She was bewildered, but he only laughed and held open the door for her. Mr. Sabin made no secret of his departure. He lingered for a moment in the doorway to light a cigarette, he even stopped to whisper a few words to the little man in plain dinner clothes who was lounging in the doorway. But when they had once left the hotel they drove fast.
In less than half an hour Paris was behind them. They were traveling in a royal saloon and at a fabuulous cost, for in France they are not fond of special trains. But Mr. Sabin was very happy. At least he had escaped an ignominious defeat. It was left to him to play the great card.
"And now," Lucille said, coming out from her little bed-chamber which the femme de chambre was busy preparing, "suppose you tell me where we are going."
Mr. Sabin smiled.
"Do not be alarmed," he said, "even though it will sound to you the least likely place in the world. We are going to Berlin."
The great room was dimly enough lit, for the windows looking out upon the street were high and heavily curtained, The man who sat at the desk was almost in the shadow. Yet every now and then a shaft of sunlight fell across his pale, worn face. A strange combination this of the worker, the idealist, the man of affairs.
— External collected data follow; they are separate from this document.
theorem keeps_execPolderDestroy {s0 a1 : State} {a0} (h0 : Keeps true s0 a1) : KeepsR true s0 (execPolderDestroy a0 a1) := by
  unfold execPolderDestroy
  try dsimp only
  repeat' first
    | with_reducible assumption
    | with_reducible refine keeps_done ?_
    | with_reducible refine keeps_serve (fun _ _ _ => ?_) ?_
    | with_reducible refine keeps_polderReset ?_

theorem keeps_execPolderReset {s0 a1 : State} {a0} (h0 : Keeps true s0 a1) : KeepsR true s0 (execPolderReset a0 a1) := by
  unfold execPolderReset
  try dsimp only
  repeat' first
    | with_reducible assumption
    | with_reducible refine keeps_done ?_
    | with_reducible refine keeps_serve (fun _ _ _ => ?_) ?_
    | with_reducible refine keeps_polderReset ?_

theorem keeps_execPolderResetDone {s0 a1 : State} {a0} (h0 : Keeps true s0 a1) : KeepsR true s0 (execPolderResetDone a0 a1) := by
  unfold execPolderResetDone
  try dsimp only
  repeat' first
    | with_reducible assumption
    | with_reducible refine keeps_wr ?_
    | with_reducible refine keeps_done ?_
    | with_reducible refine keeps_replyOpt ?_
    | with_reducible refine keeps_incWrap ?_
    | with_reducible refine keeps_clearInstance ?_
    | with_reducible refine keeps_destroyPolder ?_
    | with_reducible refine keeps_polderChanged ?_
    | with_reducible refine KeepsR.mk ?_
    | fail_if_no_progress with_reducible refine Keeps.upd ?_ rfl rfl rfl rfl
    | with_reducible refine Keeps.ite (fun _ => ?_) fun _ => ?_
    | with_reducible refine KeepsR.ite (fun _ => ?_) fun _ => ?_
    | split

theorem keeps_polderRevoke {w : Bool} {s0 a1 : State} {a0} (h0 : Keeps w s0 a1) : KeepsA w s0 (polderRevoke a0 a1) := by
  unfold polderRevoke
  try dsimp only
  repeat' first
    | with_reducible assumption
    | with_reducible refine keeps_no ?_
    | with_reducible refine keeps_did ?_
    | with_reducible refine keeps_returnUnits ?_
    | fail_if_no_progress with_reducible refine Keeps.upd ?_ rfl rfl rfl rfl
    | with_reducible refine KeepsA.ite (fun _ => ?_) fun _ => ?_
    | split

theorem keeps_execPolderRevoke {w : Bool} {s0 a1 : State} {a0} (h0 : Keeps w s0 a1) : KeepsR w s0 (execPolderRevoke a0 a1) := by
  unfold execPolderRevoke
  try dsimp only
  repeat' first
    | with_reducible assumption
    | with_reducible refine keeps_done ?_
    | with_reducible refine keeps_serve (fun _ _ _ => ?_) ?_
    | with_reducible refine keeps_polderRevoke ?_

theorem keeps_execPolderWorkAbort {w : Bool} {s0 a1 : State} {a0} (h0 : Keeps w s0 a1) : KeepsR w s0 (execPolderWorkAbort a0 a1) := by
  unfold execPolderWorkAbort
  try dsimp only
  repeat' first
    | with_reducible assumption
    | with_reducible refine keeps_done ?_
    | with_reducible refine keeps_advanceTo ?_
    | with_reducible refine keeps_reachQ ?_
    | with_reducible refine keeps_abortWork ?_
    | with_reducible refine KeepsR.mk ?_
    | fail_if_no_progress with_reducible refine Keeps.upd ?_ rfl rfl rfl rfl
    | with_reducible refine Keeps.ite (fun _ => ?_) fun _ => ?_
    | with_reducible refine KeepsR.ite (fun _ => ?_) fun _ => ?_
    | split

end Sys2Proof.Machine
end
From outside came the hum of a great city. At times, too, there came to his ears as he sat here the roar of nations at strife, the fierce underneath battle of the great countries of the world struggling for supremacy. And here at this cabinet this man sat often, and listened, strenuous, romantic, with the heart of a lion and the lofty imagination of an eagle, he steered unswervingly on to her destiny a great people. Others might rest, but never he.
He looked up from the letter spread out before him. Lucille was seated at his command, a few yards away. Mr. Sabin stood respectfully before him.
"Monsieur le Duc," he said, "this letter, penned by my illustrious father to you, is sufficient to secure my good offices. In what manner can I serve you?"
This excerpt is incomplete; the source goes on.